§ **DIRECTIONS FOR THIS TASK**
Restate word for word the lines of the entries below, starting with the line that holds "0x08 (Table 12-9). -/" and ending with the line that holds "0x48 (Table 12-9). -/", and no others.

Saved entries
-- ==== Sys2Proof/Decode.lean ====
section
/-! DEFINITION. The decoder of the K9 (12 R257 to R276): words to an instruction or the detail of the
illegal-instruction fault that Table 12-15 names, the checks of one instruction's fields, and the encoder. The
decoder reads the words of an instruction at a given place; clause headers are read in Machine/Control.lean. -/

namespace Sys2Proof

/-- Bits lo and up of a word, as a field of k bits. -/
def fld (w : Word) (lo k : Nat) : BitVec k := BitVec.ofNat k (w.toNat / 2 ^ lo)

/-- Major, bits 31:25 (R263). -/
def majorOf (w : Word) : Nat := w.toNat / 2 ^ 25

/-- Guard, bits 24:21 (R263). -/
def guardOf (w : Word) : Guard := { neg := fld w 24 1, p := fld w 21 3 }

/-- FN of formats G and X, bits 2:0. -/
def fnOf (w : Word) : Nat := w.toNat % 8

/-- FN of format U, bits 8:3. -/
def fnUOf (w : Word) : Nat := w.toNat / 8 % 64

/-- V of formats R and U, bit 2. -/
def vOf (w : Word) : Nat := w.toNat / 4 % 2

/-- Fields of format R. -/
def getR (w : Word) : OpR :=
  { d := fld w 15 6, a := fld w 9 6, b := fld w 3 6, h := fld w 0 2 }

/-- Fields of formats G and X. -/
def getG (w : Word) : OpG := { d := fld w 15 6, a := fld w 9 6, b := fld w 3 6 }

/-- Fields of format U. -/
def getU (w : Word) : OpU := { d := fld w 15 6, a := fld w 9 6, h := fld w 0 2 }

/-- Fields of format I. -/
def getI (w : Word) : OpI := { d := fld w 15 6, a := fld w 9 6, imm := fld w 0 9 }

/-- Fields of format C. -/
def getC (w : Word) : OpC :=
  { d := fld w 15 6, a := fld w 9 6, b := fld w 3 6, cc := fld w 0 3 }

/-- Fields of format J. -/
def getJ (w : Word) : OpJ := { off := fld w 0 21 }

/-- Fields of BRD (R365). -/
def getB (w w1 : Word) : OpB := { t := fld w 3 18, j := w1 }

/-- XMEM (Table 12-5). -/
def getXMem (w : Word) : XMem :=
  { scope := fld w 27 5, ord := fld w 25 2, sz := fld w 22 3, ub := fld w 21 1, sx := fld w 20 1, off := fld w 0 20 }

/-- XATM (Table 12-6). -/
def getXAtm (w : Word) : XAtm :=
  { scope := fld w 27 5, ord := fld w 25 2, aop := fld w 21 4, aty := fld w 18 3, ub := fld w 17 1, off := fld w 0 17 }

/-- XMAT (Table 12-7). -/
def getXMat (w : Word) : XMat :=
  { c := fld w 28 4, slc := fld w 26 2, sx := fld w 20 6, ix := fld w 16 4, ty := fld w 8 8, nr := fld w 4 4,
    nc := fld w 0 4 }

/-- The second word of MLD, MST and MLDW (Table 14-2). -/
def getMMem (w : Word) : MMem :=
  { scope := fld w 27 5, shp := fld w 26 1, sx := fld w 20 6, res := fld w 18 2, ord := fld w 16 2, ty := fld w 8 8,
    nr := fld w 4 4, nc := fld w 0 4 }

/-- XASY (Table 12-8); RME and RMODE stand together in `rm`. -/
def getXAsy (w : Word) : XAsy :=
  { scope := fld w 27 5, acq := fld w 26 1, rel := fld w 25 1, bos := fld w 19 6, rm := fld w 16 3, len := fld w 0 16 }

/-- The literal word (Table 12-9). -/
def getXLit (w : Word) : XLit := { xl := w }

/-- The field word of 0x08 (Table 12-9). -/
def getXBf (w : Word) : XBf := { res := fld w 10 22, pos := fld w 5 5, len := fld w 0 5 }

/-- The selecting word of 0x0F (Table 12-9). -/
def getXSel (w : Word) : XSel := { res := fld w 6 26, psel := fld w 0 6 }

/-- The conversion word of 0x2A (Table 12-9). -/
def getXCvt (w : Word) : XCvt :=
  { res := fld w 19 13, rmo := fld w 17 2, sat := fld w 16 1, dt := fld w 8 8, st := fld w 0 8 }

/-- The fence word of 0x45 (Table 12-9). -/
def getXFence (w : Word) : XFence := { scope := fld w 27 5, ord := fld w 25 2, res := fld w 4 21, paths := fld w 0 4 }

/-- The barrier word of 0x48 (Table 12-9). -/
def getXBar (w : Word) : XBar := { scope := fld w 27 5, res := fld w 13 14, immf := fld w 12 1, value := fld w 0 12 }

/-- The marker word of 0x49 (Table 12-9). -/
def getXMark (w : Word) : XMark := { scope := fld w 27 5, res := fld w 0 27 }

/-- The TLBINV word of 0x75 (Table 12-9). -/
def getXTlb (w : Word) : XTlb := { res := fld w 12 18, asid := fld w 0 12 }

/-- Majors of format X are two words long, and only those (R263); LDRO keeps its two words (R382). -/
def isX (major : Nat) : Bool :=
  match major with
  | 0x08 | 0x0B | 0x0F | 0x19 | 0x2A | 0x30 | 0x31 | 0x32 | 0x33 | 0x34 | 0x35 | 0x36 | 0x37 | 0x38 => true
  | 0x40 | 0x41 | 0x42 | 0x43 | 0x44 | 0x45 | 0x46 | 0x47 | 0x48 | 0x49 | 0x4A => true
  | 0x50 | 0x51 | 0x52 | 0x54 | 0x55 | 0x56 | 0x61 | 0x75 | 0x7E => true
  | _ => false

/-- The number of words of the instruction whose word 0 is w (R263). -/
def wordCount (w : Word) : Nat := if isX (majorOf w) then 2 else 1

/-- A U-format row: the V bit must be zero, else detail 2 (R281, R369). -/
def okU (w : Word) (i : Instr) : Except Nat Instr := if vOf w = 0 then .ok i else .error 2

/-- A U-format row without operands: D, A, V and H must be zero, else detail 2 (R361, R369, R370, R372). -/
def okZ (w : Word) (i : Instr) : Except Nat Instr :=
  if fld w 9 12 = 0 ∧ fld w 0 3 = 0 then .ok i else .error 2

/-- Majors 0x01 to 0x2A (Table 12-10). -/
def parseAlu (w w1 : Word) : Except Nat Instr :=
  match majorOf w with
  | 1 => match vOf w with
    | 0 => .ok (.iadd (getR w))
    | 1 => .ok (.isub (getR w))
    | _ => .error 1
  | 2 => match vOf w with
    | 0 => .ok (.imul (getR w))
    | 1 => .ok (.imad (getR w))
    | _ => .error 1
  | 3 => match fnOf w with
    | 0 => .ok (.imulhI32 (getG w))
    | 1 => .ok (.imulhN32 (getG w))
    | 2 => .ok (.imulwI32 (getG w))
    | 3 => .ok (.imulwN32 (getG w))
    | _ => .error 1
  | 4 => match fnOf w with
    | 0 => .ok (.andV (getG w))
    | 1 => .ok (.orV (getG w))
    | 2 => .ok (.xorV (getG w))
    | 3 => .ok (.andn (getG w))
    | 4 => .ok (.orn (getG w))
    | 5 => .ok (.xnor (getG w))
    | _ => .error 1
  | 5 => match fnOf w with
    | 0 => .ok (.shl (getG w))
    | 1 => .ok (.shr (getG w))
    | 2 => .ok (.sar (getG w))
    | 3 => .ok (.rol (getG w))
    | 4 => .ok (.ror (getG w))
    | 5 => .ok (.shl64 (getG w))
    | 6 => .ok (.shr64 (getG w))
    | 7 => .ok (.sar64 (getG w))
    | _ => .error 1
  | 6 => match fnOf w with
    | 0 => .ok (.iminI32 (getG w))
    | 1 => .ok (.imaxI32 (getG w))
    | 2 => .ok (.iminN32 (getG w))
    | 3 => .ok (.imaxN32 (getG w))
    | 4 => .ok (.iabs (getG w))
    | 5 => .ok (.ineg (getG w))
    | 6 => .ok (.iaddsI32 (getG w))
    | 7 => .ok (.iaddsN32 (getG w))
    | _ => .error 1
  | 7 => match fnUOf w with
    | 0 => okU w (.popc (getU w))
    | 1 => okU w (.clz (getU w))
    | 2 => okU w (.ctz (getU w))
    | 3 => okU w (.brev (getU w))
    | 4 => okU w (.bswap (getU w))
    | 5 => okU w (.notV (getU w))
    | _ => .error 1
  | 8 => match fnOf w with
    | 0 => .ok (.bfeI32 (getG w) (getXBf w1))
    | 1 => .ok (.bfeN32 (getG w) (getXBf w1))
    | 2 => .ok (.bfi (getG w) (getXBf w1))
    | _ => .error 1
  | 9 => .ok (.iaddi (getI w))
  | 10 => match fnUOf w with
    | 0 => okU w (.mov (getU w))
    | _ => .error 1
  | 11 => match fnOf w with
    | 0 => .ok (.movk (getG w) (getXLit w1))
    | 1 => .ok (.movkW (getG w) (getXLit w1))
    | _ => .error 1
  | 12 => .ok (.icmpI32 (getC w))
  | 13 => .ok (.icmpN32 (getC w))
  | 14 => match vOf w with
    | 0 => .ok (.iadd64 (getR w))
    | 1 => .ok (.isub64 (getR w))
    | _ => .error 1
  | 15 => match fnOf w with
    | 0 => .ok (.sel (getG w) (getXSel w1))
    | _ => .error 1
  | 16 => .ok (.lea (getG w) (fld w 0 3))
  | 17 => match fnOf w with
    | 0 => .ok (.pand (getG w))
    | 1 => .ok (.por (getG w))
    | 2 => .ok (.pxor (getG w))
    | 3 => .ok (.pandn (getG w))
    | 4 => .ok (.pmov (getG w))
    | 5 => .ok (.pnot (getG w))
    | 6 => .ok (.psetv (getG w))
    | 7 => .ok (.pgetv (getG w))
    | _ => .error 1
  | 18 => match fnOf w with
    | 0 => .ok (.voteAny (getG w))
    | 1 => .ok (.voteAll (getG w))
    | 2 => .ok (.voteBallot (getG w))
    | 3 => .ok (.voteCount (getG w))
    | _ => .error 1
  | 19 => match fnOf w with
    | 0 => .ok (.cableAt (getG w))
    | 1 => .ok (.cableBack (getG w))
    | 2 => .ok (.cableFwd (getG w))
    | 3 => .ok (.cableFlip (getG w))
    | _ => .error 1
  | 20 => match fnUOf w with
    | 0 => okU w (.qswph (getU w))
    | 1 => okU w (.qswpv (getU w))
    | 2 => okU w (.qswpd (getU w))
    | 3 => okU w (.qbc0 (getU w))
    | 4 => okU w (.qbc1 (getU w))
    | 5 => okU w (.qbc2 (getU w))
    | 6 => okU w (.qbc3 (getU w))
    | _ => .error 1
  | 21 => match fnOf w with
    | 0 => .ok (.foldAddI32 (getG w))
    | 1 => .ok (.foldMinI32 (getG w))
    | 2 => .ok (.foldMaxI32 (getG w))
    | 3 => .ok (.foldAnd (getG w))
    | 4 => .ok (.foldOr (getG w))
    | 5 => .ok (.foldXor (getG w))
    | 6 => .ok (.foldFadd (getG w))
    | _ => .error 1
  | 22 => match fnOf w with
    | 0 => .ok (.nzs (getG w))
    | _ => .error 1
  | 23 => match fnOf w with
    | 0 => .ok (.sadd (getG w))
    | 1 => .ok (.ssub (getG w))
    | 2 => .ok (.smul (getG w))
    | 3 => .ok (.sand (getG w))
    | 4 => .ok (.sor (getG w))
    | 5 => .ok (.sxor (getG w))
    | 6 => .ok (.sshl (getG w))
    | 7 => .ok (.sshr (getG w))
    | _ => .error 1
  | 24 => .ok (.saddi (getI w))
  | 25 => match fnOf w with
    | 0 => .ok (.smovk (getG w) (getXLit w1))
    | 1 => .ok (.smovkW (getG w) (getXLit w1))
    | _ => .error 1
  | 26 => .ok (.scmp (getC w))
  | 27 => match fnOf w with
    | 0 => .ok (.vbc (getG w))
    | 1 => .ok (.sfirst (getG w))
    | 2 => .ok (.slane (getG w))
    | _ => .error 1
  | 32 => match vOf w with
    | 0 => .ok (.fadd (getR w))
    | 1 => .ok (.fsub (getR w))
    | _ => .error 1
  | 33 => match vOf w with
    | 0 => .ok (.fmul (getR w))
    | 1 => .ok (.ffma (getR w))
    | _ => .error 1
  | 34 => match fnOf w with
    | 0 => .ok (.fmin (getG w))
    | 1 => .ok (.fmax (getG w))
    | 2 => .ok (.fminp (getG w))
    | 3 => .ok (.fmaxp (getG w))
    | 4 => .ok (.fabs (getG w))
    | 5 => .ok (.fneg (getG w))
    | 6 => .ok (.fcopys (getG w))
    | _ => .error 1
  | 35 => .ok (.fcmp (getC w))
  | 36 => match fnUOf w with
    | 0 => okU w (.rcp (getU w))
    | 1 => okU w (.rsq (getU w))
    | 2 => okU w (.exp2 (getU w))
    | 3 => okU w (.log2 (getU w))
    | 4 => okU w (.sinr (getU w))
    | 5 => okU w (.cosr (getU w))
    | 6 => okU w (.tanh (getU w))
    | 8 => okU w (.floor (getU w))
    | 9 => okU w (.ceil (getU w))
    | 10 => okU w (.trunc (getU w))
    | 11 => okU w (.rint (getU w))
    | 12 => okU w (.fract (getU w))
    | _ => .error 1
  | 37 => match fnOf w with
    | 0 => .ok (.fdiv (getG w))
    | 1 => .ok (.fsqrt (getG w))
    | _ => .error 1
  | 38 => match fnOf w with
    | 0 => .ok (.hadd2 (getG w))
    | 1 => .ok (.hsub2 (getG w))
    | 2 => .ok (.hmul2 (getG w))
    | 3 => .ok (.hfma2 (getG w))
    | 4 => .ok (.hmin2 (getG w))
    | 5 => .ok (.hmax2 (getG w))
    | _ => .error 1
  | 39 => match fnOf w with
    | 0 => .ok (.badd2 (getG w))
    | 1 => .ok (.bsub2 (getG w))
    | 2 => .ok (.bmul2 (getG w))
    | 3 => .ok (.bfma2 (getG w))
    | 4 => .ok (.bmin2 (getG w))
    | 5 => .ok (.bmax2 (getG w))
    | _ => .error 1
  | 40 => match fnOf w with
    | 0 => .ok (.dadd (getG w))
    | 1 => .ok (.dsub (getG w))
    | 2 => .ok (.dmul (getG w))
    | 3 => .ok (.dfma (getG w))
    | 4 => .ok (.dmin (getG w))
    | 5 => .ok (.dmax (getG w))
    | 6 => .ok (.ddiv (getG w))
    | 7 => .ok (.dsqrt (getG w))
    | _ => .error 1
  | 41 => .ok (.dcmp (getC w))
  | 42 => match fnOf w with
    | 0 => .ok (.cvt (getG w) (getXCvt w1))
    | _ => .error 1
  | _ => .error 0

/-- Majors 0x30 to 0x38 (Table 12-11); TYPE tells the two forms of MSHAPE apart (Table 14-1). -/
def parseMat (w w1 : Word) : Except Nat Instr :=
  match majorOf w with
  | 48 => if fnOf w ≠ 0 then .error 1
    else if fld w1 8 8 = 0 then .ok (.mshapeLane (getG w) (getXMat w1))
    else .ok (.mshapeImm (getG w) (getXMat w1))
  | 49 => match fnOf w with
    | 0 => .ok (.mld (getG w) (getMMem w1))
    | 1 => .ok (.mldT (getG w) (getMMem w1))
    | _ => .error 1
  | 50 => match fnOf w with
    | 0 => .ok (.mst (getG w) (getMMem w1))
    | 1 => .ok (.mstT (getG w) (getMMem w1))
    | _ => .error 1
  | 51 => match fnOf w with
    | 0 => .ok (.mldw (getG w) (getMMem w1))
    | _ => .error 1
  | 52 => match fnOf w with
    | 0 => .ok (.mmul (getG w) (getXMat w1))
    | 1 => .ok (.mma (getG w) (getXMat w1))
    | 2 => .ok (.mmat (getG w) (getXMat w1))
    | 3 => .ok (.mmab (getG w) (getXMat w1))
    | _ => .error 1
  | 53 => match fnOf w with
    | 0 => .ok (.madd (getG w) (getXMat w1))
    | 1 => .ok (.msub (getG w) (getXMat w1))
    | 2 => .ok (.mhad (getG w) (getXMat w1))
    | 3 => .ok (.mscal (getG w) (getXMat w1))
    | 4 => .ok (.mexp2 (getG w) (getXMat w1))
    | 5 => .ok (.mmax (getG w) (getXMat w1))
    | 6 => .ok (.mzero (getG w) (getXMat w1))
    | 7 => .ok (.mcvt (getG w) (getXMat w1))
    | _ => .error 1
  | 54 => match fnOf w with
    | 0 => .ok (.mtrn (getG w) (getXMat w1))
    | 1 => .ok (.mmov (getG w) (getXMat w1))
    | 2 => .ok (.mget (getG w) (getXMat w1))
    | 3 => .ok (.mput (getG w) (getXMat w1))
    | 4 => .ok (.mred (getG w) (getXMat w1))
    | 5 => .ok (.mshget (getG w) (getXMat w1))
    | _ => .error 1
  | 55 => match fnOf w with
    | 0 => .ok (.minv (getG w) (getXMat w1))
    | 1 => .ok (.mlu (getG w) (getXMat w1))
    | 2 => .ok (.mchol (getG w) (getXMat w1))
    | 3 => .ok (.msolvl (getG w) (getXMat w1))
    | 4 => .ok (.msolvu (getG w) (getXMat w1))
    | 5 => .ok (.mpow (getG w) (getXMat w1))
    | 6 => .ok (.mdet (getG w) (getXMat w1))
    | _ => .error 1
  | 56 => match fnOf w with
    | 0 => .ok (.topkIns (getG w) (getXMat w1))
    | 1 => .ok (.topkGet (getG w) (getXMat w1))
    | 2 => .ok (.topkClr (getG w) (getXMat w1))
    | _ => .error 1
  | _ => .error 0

§ **TASK OUTPUT**
/-- The field word of 0x08 (Table 12-9). -/
def getXBf (w : Word) : XBf := { res := fld w 10 22, pos := fld w 5 5, len := fld w 0 5 }

/-- The selecting word of 0x0F (Table 12-9). -/
def getXSel (w : Word) : XSel := { res := fld w 6 26, psel := fld w 0 6 }

/-- The conversion word of 0x2A (Table 12-9). -/
def getXCvt (w : Word) : XCvt :=
  { res := fld w 19 13, rmo := fld w 17 2, sat := fld w 16 1, dt := fld w 8 8, st := fld w 0 8 }

/-- The fence word of 0x45 (Table 12-9). -/
def getXFence (w : Word) : XFence := { scope := fld w 27 5, ord := fld w 25 2, res := fld w 4 21, paths := fld w 0 4 }

/-- The barrier word of 0x48 (Table 12-9). -/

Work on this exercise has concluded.